ViacomCBS has increasingly attempted to relate the company’s brand message to its mountain. From Bakish’s “company-on-the-ascent” remarks to the “Mountain of Entertainment” marketing campaign that’s been circulating for Paramount+ since last year’s Super Bowl, there has been no shortage of brand-building attempts based on the Paramount brand’s snowy, star-crowned summit. Even the company’s recent press releases are chock-full of mountaineering puns and wink-wink corporate language; think “reaching new heights,” or “dramatically scaling,” or “peak content.”
An enduring icon
Founded as the Paramount Pictures Corporation in 1914, the company and its mountain logo have survived more than 100 years of wars, mergers, acquisitions and splits. It’s been a part of the ViacomCBS family for almost 30 years, when a newer iteration of the studio and its parent company, Paramount Communications, was bought by Viacom in 1994.
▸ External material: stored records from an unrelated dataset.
/-! ### Fault hub (chapter 16) -/

/-- The fault hub behind its registers. -/
structure Flt where
  /-- The escalation counters C, unlisted 0 (R596); for those above 0 the time since the event that raised C from 0 or since the last leak, in 1/288 000 s (R597). -/
  esc : Assoc Nat := []
  leakU : Assoc Nat := []
  /-- The trap FIFO, oldest first: source and TSEQ (R611). -/
  traps : List (Nat × Nat) := []
  nextTseq : Nat := 1
  /-- The fault record ring by entry (R615). -/
  ring : Assoc (Word × Word) := []
  /-- AON-second timestamps of the last 15 recoveries and CHIP_RESET reactions, oldest first (R604). -/
  recov : List Nat := []
  /-- The AON second counter (R604). -/
  aonS : Nat := 0
  /-- Time since the last AON second, up to 57 600, in 1/28 800 s (R676). -/
  aonU : Nat := 0
  /-- Time since the last ERRPIN reaction, in 1/28 800 s (R603). -/
  calmU : Nat := 0
  /-- A CHIP_RESET reaction waits to assert its reset: the source (R595). -/
  chipReset : Option Nat := none
  /-- DIE_HOT (R590): consecutive ticks at or above the limit, consecutive ticks at least 5 °C below it, and whether it may be raised. -/
  hotTicks : Nat := 0
  coolTicks : Nat := 0
  hotArmed : Bool := true
  /-- ALIVE's next toggle is its first since boot or the fault state (R610). -/
  aliveFirst : Bool := true
  /-- The fault state has been entered in this step: its effects of R600 follow at the end of the step. -/
  entered : Bool := false
  deriving DecidableEq, Repr

/-! ### Access paths (chapter 08) -/

/-- A session or a pending handshake (R334). `kind` is 4 for YRAP, 5 for the FSK primary, 6 for the FSK secondary master. -/
structure Session where
  sid : Nat
  kind : Nat
  pending : Bool
  role : Nat
  key : Nat
  /-- Idle time left, in 1/28 800 s (R340). -/
  idle : Nat
  nonceH : List Byte
  nonceD : List Byte
  sk : List Byte
  lastCtr : Nat
  peer : List Byte
  port : Nat
  notifyCtr : Nat := 0
  deriving DecidableEq, Repr

/-- One word of a WRITE or COMMIT that waits for its final outcome. -/
structure WordOut where
  page : Nat
  group : Nat
  /-- An RWS write that ended OK in this tick: R311 may turn it into PREEMPTED. -/
  undoable : Bool
  outcome : Nat
  deriving DecidableEq, Repr

/-- A request that the FSK modem has received: its master, frame form, command and data, the time since the stop bit of its check byte in 1/28 800 s; its reply
has been discarded. -/
structure FskReq where
  secondary : Bool
  long : Bool
  addr : Nat
  cmd : Nat
  data : List Byte
  age : Nat := 0
  dead : Bool := false
  deriving DecidableEq, Repr

/-- What a reply that is built after the boundary answers: a YRAP message, or an FSK request. -/
inductive LateTo where
  | yrap (vlan : Option Nat) (v6 : Bool) (ip port tag : Nat)
  | fsk (r : FskReq)
  deriving DecidableEq, Repr

/-- A reply that is built after the boundary (R295, R329, R339): the OP or FSK command it answers, its session with key and CTR, the outcomes of its words, the
data that an FSK universal write returns, and the pages whose commits it requested. -/
structure LateReply where
  path : Path
  dest : LateTo
  op : Nat
  sid : Nat := 0
  ctr : Nat := 0
  sk : List Byte := []
  words : List WordOut
  out : List Byte := []
  pages : List Nat := []
  deriving DecidableEq, Repr

/-- The ACC page's block. -/
structure Acc where
  sessions : Assoc Session := []
  nextSid : Nat := 1
  /-- Consecutive authentication failures by path (4, 5, 6). -/
  fails : Assoc Nat := []
  /-- Paths under authentication hold: time left in 1/28 800 s. -/
  holds : Assoc Nat := []
  keyBuf : List Word := []
  /-- The contention log by entry. -/
  clog : Assoc (Word × Word × Word) := []
  late : List LateReply := []
  /-- Unauthenticated replies sent in the present second (R330). -/
  anonReplies : Nat := 0
  /-- Time since the last NOTIFY, in 1/28 800 s, and what it showed while the condition has lasted (R332). -/
  notifyGap : Nat := 28800
  notified : List Word := []
  deriving DecidableEq, Repr

/-- The SPI port: what its next frame reports, and whether the access of the frame before is still running (R322). -/
structure Spi where
  outcome : Nat := 0
  paddr : Word := 0
  pdata : Word := 0
  /-- The SDO frame sent last: STAT, PADDR, PDATA, CRC as bytes; what it carried in an early frame is not defined. -/
  sdo : List Byte := []
  deriving DecidableEq, Repr

/-! ### Sleep (chapter 15) -/

/-- Sleep and wake behind the PWR page. -/
structure Slp where
  /-- An accepted request waits for its entry boundary: its target. -/
  req : Option Nat := none
  /-- Quiesced: the power-down to this target runs (R569). -/
  down : Option Nat := none
  /-- A wake has started the exit (R570–R572). -/
  exiting : Bool := false
  /-- Frames left until the retry, and its target (R567). -/
  retryIn : Nat := 0
  retryTarget : Nat := 0
  /-- A source fired between the request and the target state (R580). -/
  wokeEntry : Bool := false
  /-- The blocks may still be asked to quiesce: an entry began at the last boundary and has met no refusal (R564). -/
  asking : Bool := false
  /-- The first wake event of this sleep is recorded (R579). -/
  firstSeen : Bool := true
  /-- The KV4811 counts as out of RUN (R563); the next boundary comes too early for slots (R574). -/
  out : Bool := false
  hold : Bool := false
  deriving DecidableEq, Repr

/-! ### Memory and non-volatile memory (chapter 18) and the Almanac (chapter 19) -/

/-- A standing error of a stored ECC word: a wrong data bit, a wrong check bit, two wrong bits, three or more (R803). -/
inductive EccErr where
  | dataBit | checkBit | double | beyond
  deriving DecidableEq, Repr

/-- What the completion of a non-volatile chunk brings about. -/
inductive NvmTag where
  /-- Nothing beyond the write itself. -/
  | plain
  /-- Last chunk of a system record. -/
  | sysLast
  /-- First chunk of a configuration save (the zeroed header) to copy 1 = A or 2 = B, and the last one with its SEQ. -/
  | cfgZero (copy : Nat)
  | cfgLast (copy seq : Nat)
  /-- Last chunk of a head seal: slot and copy. -/
  | sealLast (slot copy seq : Nat)
  /-- An Almanac commit: slot, ASEQ, CAUSE. -/
  | alm (slot aseq cause : Nat)
  /-- A chunk of a Stormbox archive entry, and its last one. -/
  | arch (area : Nat)
  | archLast (area : Nat)
  /-- A MODEL_WRITE or PATCH_WRITE command. -/
  | cmd (op : Nat)
  deriving DecidableEq, Repr

/-- One queued non-volatile chunk (R654). `kind` is its place in the order of R654, 1 to 6. -/
structure NvmChunk where
  kind : Nat
  addr : Nat
  bytes : List Byte
  tag : NvmTag
  deriving DecidableEq, Repr

/-- The NVM page's block. -/
structure Nvm where
  queue : List NvmChunk := []
  writing : Option NvmChunk := none
  /-- A SAVE_CONFIG waits for the boundary at which it takes its values. -/
  savePend : Bool := false
  /-- A MODEL_CHECK (2) or PATCH_CHECK (4) is running, and its SLOT. -/
  checking : Option (Nat × Nat) := none
  /-- The highest SYSSEQ and the copy (1 = A, 2 = B, 0 none) that holds it or will when the queue is served. -/
  sysSeq : Nat := 0
  sysCopy : Nat := 0
  /-- The ECC word of MEM_UNCORR_ADDR, or of NVM_UNCORR_ADDR, has not been repaired or written since (R648, R653). -/
  memLive : Bool := false
  nvmLive : Bool := false
  /-- ARCHIVE's retirement waits for the entry in progress (R667). -/
  archPend : Bool := false
  deriving DecidableEq, Repr

/-- The Almanac (chapter 19). -/
structure Alm where
  /-- The live image: word or 64-bit bin by its byte offset, unlisted 0 (R670, R671). -/
  live : Assoc Nat := []
  /-- A word of the Almanac RAM reads as uncorrectable. -/
  bad : Bool := false
  /-- The image has been selected in this start-up (R683). -/
  loaded : Bool := false
  /-- The slot of the next commit, and OP_S at the last one. -/
  next : Nat := 0
  lastOpS : Nat := 0
  /-- A commit is due: its CAUSE. -/
  due : Option Nat := none
  /-- Commands accepted for the next boundary, oldest first: OP and MASK. -/
  cmds : List (Nat × Nat) := []
  /-- The read buffer of SNAP. -/
  snap : Assoc Nat := []
  /-- Partitions whose wear has reached WEAR_RETIRE (R687). -/
  worn : List Nat := []
  /-- RES_FAULT raised since reset (R673). -/
  resFault : Bool := false
  deriving DecidableEq, Repr

/-! ### Tick engine and plans (chapter 03) -/

/-- The tick engine behind the TICK page. Phases are kept in units of 1/288 ns, in which one unit of 1/28 800 s is 10^7. -/
structure Tick where
  /-- TICK_NUM, 48 bits (R71). -/
  num : Nat := 0
  /-- The phase error to the reference, in 1/288 ns, positive when the local boundary is late. -/
  phase : Int := 0
  /-- Consecutive valid references of PPS_IN and of PTP (R75). -/
  ppsRefs : Nat := 0
  ptpRefs : Nat := 0
  /-- A first PPS_IN edge is there as the reference of the next (R73). -/
  ppsFirst : Bool := false
  /-- Time since the last valid PPS_IN edge, up to 50 000, in 1/28 800 s (R73). -/
  ppsAge : Nat := 0
  /-- Consecutive references with a phase error of at most 1 µs (R83). -/
  lockRefs : Nat := 0
  /-- The holdover timer runs; its time in 1/28 800 s (R85). -/
  holdRun : Bool := false
  hold : Nat := 0
  /-- The source with which LOCKED was reached last (R268). -/
  lockSrc : Nat := 0
  /-- The crystal runs; it has run stably for 1 ms (R77). -/
  xtalRuns : Bool := false
  xtalOk : Bool := false
  /-- It has run stably since the release, or ran so at the assertion (R77). -/
  xtalSeen : Bool := false
  /-- The 3 ms of R77 after the release have passed. -/
  xtalTimed : Bool := false
  /-- A source in use has been lost: the change comes at the next boundary (R75). -/
  srcLost : Bool := false
  /-- PPS_OUT is high; time since its last pulse began, in 1/28 800 s (R82, R117). -/
  ppsOut : Bool := false
  sincePps : Nat := 28800
  deriving DecidableEq, Repr

/-- A slot of the tick that has not started (R91). -/
structure Slot where
  idx : Nat
  kind : Nat
  start : Nat
  budget : Nat
  action : Nat
  arg : Nat
  work : Nat
  deriving DecidableEq, Repr

/-- The slot that runs: its descriptor, when it began, and what R105–R107 need. -/
structure Running where
  slot : Slot
  began : Nat
  late : Bool
  /-- Its DEADLINE has been raised. -/
  dl : Bool := false
  /-- An emergency drop was in force during it. -/
  gov : Bool := false
  /-- An injection made it overrun. -/
  inj : Bool := false
  /-- Remote word accesses made in it (R333). -/
  used : Nat := 0
  deriving DecidableEq, Repr

/-- The plan and the slot sequencer. -/
structure Plan where
  /-- The two banks by window index, unlisted 0 (R88, R90). -/
  bank0 : Assoc Word := []
  bank1 : Assoc Word := []
  /-- The slots of this tick that have not started, in order. -/
  todo : List Slot := []
  run : Option Running := none
  /-- The smallest slack of the tick so far, none without an M slot yet; the tick had the sequencer running (R112, R113). -/
  slack : Option Int := none
  active : Bool := false
  /-- When the last M slot of this tick to end has ended, µs (R103). -/
  mEnd : Nat := 0
  /-- Up to when a slot, or work in an idle gap, has run in this tick, µs: a gap begins no earlier (R641). -/
  freeAt : Nat := 0
  /-- The validator has had a reason to update its result since the page's reset (R95), and what a bank was checked against at that reset: RATE, generation, P_FLOOR, guaranteed
  live cells, FRAME_K. -/
  checked : Bool := false
  env0 : List Nat := [1, 0, 0, 0, 0]
  deriving DecidableEq, Repr
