-- ==== Sys2Proof/Machine/Flags.lean ====
section
/-! DEFINITION. Registers and their fields: the one place that reads and writes a register word, the flags and events (R57),
the saturating counters (R6), and the reset words. -/

namespace Sys2Proof.Machine

/-- The key under which State keeps the register at offset `off` of page `p`. -/
def regKey (p off : Nat) : Nat := p * 0x400 + off

/-- The index of `off` among the registers that entry `e` stands for, if it is one of them: outer and inner index. -/
def RegEnt.hits (e : RegEnt) (off : Nat) : Option (Nat × Nat) :=
  if off < e.off then none
  else
    let d := off - e.off
    let i := d / e.s1
    let r := d % e.s1
    if i < e.c1 ∧ r % e.s2 = 0 ∧ r / e.s2 < e.c2 then some (i, r / e.s2) else none

/-- The first entry of a table that stands for `off`, with its outer index. -/
def findEnt : List RegEnt → Nat → Option (RegEnt × Nat)
  | [], _ => none
  | e :: t, off =>
    match e.hits off with
    | some (i, _) => some (e, i)
    | none => findEnt t off

/-- The common registers of every page as a table entry (R66): PG_CTRL, PG_EVT_EN, PG_EVT, PG_FLT_INJ, PG_COMMIT and PG_OWNER have
writable fields; EN of a FIXED_EN page is fixed (R53). -/
def commonEnt (p off : Nat) : Option RegEnt :=
  match pageEnt p with
  | none => none
  | some pe =>
    let fixed := bitOf pe.cap 29
    let ro : RegEnt := ⟨off, 0x400, 1, 4, 1, 0, 0, 0, 0, 0, 0, 0⟩
    match off with
    | 0x000 => some { ro with reset := p * 0x100 + 1 }
    | 0x004 => some { ro with reset := pe.cap }
    | 0x008 => some { ro with reset := b2n fixed, rws := b2n (!fixed), rw := 4, wo := 2 }
    | 0x00C => some ro
    | 0x010 => some ro
    | 0x014 => some { ro with rw := eventMask p }
    | 0x018 => some { ro with w1c := eventMask p }
    | 0x01C => some { ro with rw := 0xFFFF, wo := 0x10000 }
    | 0x020 => some { ro with wo := 1 }
    | 0x024 => some { ro with wo := 0xFFF }
    | _ => none

/-- R588: the sources of the fault hub that the table names. -/
def faultIds : List Nat :=
  [0x00, 0x01, 0x02, 0x03, 0x10, 0x11, 0x12, 0x13, 0x20, 0x21, 0x22, 0x30, 0x31, 0x32, 0x40, 0x41, 0x42, 0x50, 0x51,
   0x60, 0x61, 0x62, 0x63, 0x64, 0x70, 0x71, 0x72, 0x7E]

/-- FLT_SRCi's word of BASE, ESC, N and W. -/
def srcWord (base esc n w : Nat) : Nat := w * 0x10000 + n * 0x100 + esc * 0x10 + base

/-- R588: the reset word of a source's FLT_SRC register; 0 for a reserved id. -/
def fltSrcReset (id : Nat) : Nat :=
  match id with
  | 0x00 => srcWord 1 5 8 1000
  | 0x01 => srcWord 2 2 255 1000
  | 0x02 => srcWord 1 1 255 1000
  | 0x03 => srcWord 1 1 255 1000
  | 0x10 => srcWord 1 2 4 60000
  | 0x11 => srcWord 2 2 255 1000
  | 0x12 => srcWord 2 2 255 1000
  | 0x13 => srcWord 2 5 3 60000
  | 0x20 => srcWord 1 1 255 1000
  | 0x21 => srcWord 2 5 4 10000
  | 0x22 => srcWord 2 5 2 60000
  | 0x30 => srcWord 3 3 255 1000
  | 0x31 => srcWord 0 0 255 1000
  | 0x32 => srcWord 1 1 255 1000
  | 0x40 => srcWord 1 1 255 1000
  | 0x41 => srcWord 1 1 255 1000
  | 0x42 => srcWord 1 1 255 1000
  | 0x50 => srcWord 1 2 4 60000
  | 0x51 => srcWord 2 2 255 1000
  | 0x60 => srcWord 1 5 4 10000
  | 0x61 => srcWord 2 2 255 1000
  | 0x62 => srcWord 2 2 255 1000
  | 0x63 => srcWord 1 1 255 1000
  | 0x64 => srcWord 5 5 255 1000
  | 0x70 => srcWord 1 1 255 1000
  | 0x71 => srcWord 5 5 255 1000
  | 0x72 => srcWord 1 1 255 1000
  | 0x7E => srcWord 1 1 255 1000
  | _ => 0

/-- The table entry of the register at `off` of page `p` with its outer index; none where the offset is unmapped (R30). The FLT_SRC words
of reserved ids ignore writes (R616). -/
def regEnt (p off : Nat) : Option (RegEnt × Nat) :=
  if off < 0x40 then (commonEnt p off).map fun e => (e, 0)
  else if (p = 7 ∨ p = 8) ∧ 0x100 ≤ off ∧ off < 0x200 then
    let id := (p - 7) * 0x40 + (off - 0x100) / 4
    let ent : RegEnt := ⟨off, 0x400, 1, 4, 1, fltSrcReset id, 0, if faultIds.contains id then 0xFFFFFF77 else 0, 0, 0, 0,
      if faultIds.contains id then 0 else 1⟩
    if off % 4 = 0 then some (ent, 0) else none
  else findEnt (pageRegs p) off

/-- The reset word of the register at `off` of page `p` (R742, the register tables). -/
def resetWord (p off : Nat) : Word :=
  match regEnt p off with
  | some (e, i) => BitVec.ofNat 32 (e.reset + e.step * i)
  | none => 0

/-- The mask of a register's RWS bits. -/
def rwsMask (p off : Nat) : Nat := match regEnt p off with
  | some (e, _) => e.rws
  | none => 0

/-- The mask of a register's RC bits. -/
def rcMask (p off : Nat) : Nat := match regEnt p off with
  | some (e, _) => e.rc
  | none => 0

namespace State

/-- The word at the normal address: shadows of RWS fields, and all other fields. -/
def rd (s : State) (p off : Nat) : Word := (aget s.regs (regKey p off)).getD (resetWord p off)

/-- The effective word of a register: only its RWS bits count. -/
def rdE (s : State) (p off : Nat) : Word := (aget s.eff (regKey p off)).getD (resetWord p off)

/-- The word at the normal address set. -/
def wr (s : State) (p off : Nat) (w : Word) : State := { s with regs := aset s.regs (regKey p off) w }

/-- The effective word set. -/
def wrE (s : State) (p off : Nat) (w : Word) : State := { s with eff := aset s.eff (regKey p off) w }

/-- A field's value: the effective one for an RWS field. -/
def get (s : State) (f : Fld) : Nat := getBits (if f.rws then s.rdE f.page f.off else s.rd f.page f.off) f.hi f.lo

/-- A field's shadow value. -/
def getS (s : State) (f : Fld) : Nat := getBits (s.rd f.page f.off) f.hi f.lo

/-- A one-bit field. -/
def flag (s : State) (f : Fld) : Bool := s.get f == 1

/-- The hardware sets a field: an RWS field in its shadow and its effective copy. -/
def put (s : State) (f : Fld) (v : Nat) : State :=
  let s := s.wr f.page f.off (putBits (s.rd f.page f.off) f.hi f.lo v)
  if f.rws then s.wrE f.page f.off (putBits (s.rdE f.page f.off) f.hi f.lo v) else s

/-- The hardware sets the shadow of an RWS field only. -/
def putS (s : State) (f : Fld) (v : Nat) : State := s.wr f.page f.off (putBits (s.rd f.page f.off) f.hi f.lo v)

/-- A one-bit field set or cleared. -/
def putB (s : State) (f : Fld) (b : Bool) : State := s.put f (b2n b)

/-- R6: a counter field grows by `n` and saturates at its maximum. -/
def bump (s : State) (f : Fld) (n : Nat := 1) : State := s.put f (satTo (2 ^ (f.hi + 1 - f.lo) - 1) (s.get f + n))

/-- A two's-complement field's value. -/
def getI (s : State) (f : Fld) : Int := signed (f.hi + 1 - f.lo) (s.get f)

/-- A two's-complement field set, saturating. -/
def putI (s : State) (f : Fld) (x : Int) : State :=
  let n := f.hi + 1 - f.lo
  s.put f (toCode n (clampInt (-(2 ^ (n - 1) : Int)) (2 ^ (n - 1) - 1 : Int) x))

/-- R57: an event of page `e.1` occurs: its bit `e.2` of PG_EVT_RAW sets. -/
def raise (s : State) (e : Nat × Nat) : State :=
  s.wr e.1 0x010 (s.rd e.1 0x010 ||| BitVec.ofNat 32 (2 ^ e.2))

/-- PG_EVT_RAW bit `b` of page `p`. -/
def evRaw (s : State) (p b : Nat) : Bool := bitOf (s.rd p 0x010).toNat b

/-- The effective EN of page `p`. -/
def en (s : State) (p : Nat) : Bool := bitOf (s.rdE p 0x008).toNat 0

/-- A page's PG_CAP bit. -/
def capBit (p b : Nat) : Bool := match pageEnt p with
  | some e => bitOf e.cap b
  | none => false

/-- An injected point that waits for its event is there. -/
def armedAt (s : State) (p pt : Nat) : Bool := s.page.armed.contains (p, pt)

/-- An injected point is used up. -/
def disarm (s : State) (p pt : Nat) : State := { s with page.armed := s.page.armed.erase (p, pt) }

/-- A fresh value is taken: the counter advances. -/
def fresh (s : State) (n : Nat := 1) : State := { s with free := s.free + n }

end State

/-- TICK_CFG.RATE in force as ticks' length in 1/28 800 s (R67, R674). -/
def tickUnits (s : State) : Nat := match s.get F.TICK_CFG_RATE with
  | 0 => 12
  | 1 => 6
  | 2 => 3
  | _ => 2

/-- At least `n` may have passed where `t` has been counted; at most `n` may have (DESIGN CHOICE, log entry 5). Both in 1/28 800 s. -/
def mayReach (s : State) (t n : Nat) : Bool := decide (n < t + tickUnits s)
def mayStay (s : State) (t n : Nat) : Bool := decide (t < n + tickUnits s)

/-- The tick rate in Hz (R67). -/
def rateHz (s : State) : Nat := 28800 / tickUnits s

/-- The generation latched: 0 none, 1 G1, 2 G2, 3 G3 (R737: SYS_GEN holds it in every generation). -/
def gen (s : State) : Nat := s.get F.SYS_GEN_GEN

/-- A loop generation is latched. -/
def loopGen (s : State) : Bool := gen s == 1 || gen s == 2

/-- The power state: 0 RUN, 1 DOZE, 2 LULL, 3 FROST. -/
def pstate (s : State) : Nat := s.get F.PWR_STAT_STATE

/-- The fault state, FAULT or LOCKOUT, is in force (R599). -/
def inFault (s : State) : Bool := s.get F.FLT_STAT_STATE != 0

/-- The start-up ceiling is in force (R130). -/
def startCeil (s : State) : Bool := s.flag F.SYS_BSTAT_CEIL

end Sys2Proof.Machine
end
The Paramount brand has since existed as a subsidiary, in some form, until its long-standing brand identity won out this week. Over the past couple of years since Viacom and CBS reunited under one hybrid name and corporate structure, there’s been a concerted effort to push the Paramount name in some facets of its wider operations.
“In terms of naming scenarios, renaming a company that already has an existing name and doing it when you’re not in the middle of merger-and-acquisition activity is fairly rare,” said Lea Chu, group director of naming at Siegel+Gale, an Omnicom-owned brand and design consultancy.
“You would need a really good reason to do that, you wouldn’t just do it on a whim. And I assume it must be related to their streaming service, Paramount+,” she said.
Last year, the company’s subscriber-supported streaming platform, CBS All Access, was rebranded as Paramount+ in a bid to tap into the “iconic and storied brand” that is “synonymous with quality, integrity and world-class storytelling,” Bakish said in a statement at the time of the rebrand.
The move came as the company formerly known as ViacomCBS was investing heavily in its streaming presence, which also includes services BET+ and Showtime; and it’s a gamble that, one year later, seems to be paying off.
During the same Tuesday afternoon investor presentation at which Bakish and Shari Redstone, non-executive chair of the board of directors, announced the company’s name change, it was revealed that Paramount+ ended last year with 32.8 million paying subscribers—7 million of whom signed up within the last three months of 2021 alone. That gives Paramount Global’s broad streaming business a significant boost as it competes with other heavy-hitting SVOD services like Netflix and Disney+.
Company-wide, Paramount plans to reach 100 million subscribers by 2024, Bakish said during the presentation.
By axing the older CBS All Access name, and subsequently establishing matching names for the revamped Paramount+ and its parent company, Paramount may have an easier time rolling out its flagship streaming service internationally where the studio’s mountain logo is more well-known than CBS’ eye, Chu suggested. “Global is really important for them,” she said.
Paramount+ is already available throughout Canada, Australia, Mexico and much of Central and South America, with ambitious plans to expand in 2022: launches in the European Union, Russia, India and southeastern Asian nations are all in the cards this year.
Paramount Global vs. Paramount Global
“I think they’re leveraging an equity for something that people have a strong affinity for,” said Mario Natarelli, managing partner at New York branding agency MBLM. In his estimation, despite the “clumsy” addition of a plus symbol to its primary streaming service—a branding bandwagon that Disney+, CNN+ and more have all jumped on—the company was wise to cash in on its Paramount connections.
“Remember, those visuals are the first things you’d see in the ‘olden days’ or the ‘before times,’” he joked of the movie studio visuals that almost always precede a film: Paramount’s star-ringed mountain, MGM’s roaring lion, Columbia Pictures’ torch-bearing woman. “The signature of those brands had incredible recall and power.”
Rather than drumming up consumer awareness, though, Natarelli believes the most significant hurdle ViacomCBS’ name-change faces may be a legal one.
“The legal challenge around naming, it’s a minefield of legal considerations and challenges,” he said, suggesting that Paramount “has probably already done the calculus that there are already going to be challenges.”
But for Paramount Global (the Hollywood media giant), the existence of Paramount Global (the supply chain company that’s been in business since 1976) appears to be a non-issue. While the latter owns the “ParamountGlobal.com” domain name, the conglomerate formerly known as ViacomCBS is already operating online under “Paramount.com,” and has made it clear that it’ll be going by the abridged name Paramount most of the time.
“When you see these short, very obvious names used for mega-brands, I think, ‘how on earth are the lawyers getting that done?” Natarelli said. Paramount’s new corporate identity has some precedents, such as a history of using the Paramount name and being in a totally different field than its packaging industry doppelgänger, which would likely be solid defenses in court, he continued.
But as history has shown, just because a company gets to a name first, doesn’t mean a bigger company with an army of expensive attorneys in tow won’t pull the trademark—or Google search dominance—out from under them. Just ask Meta, the Arizona-based PC supplier.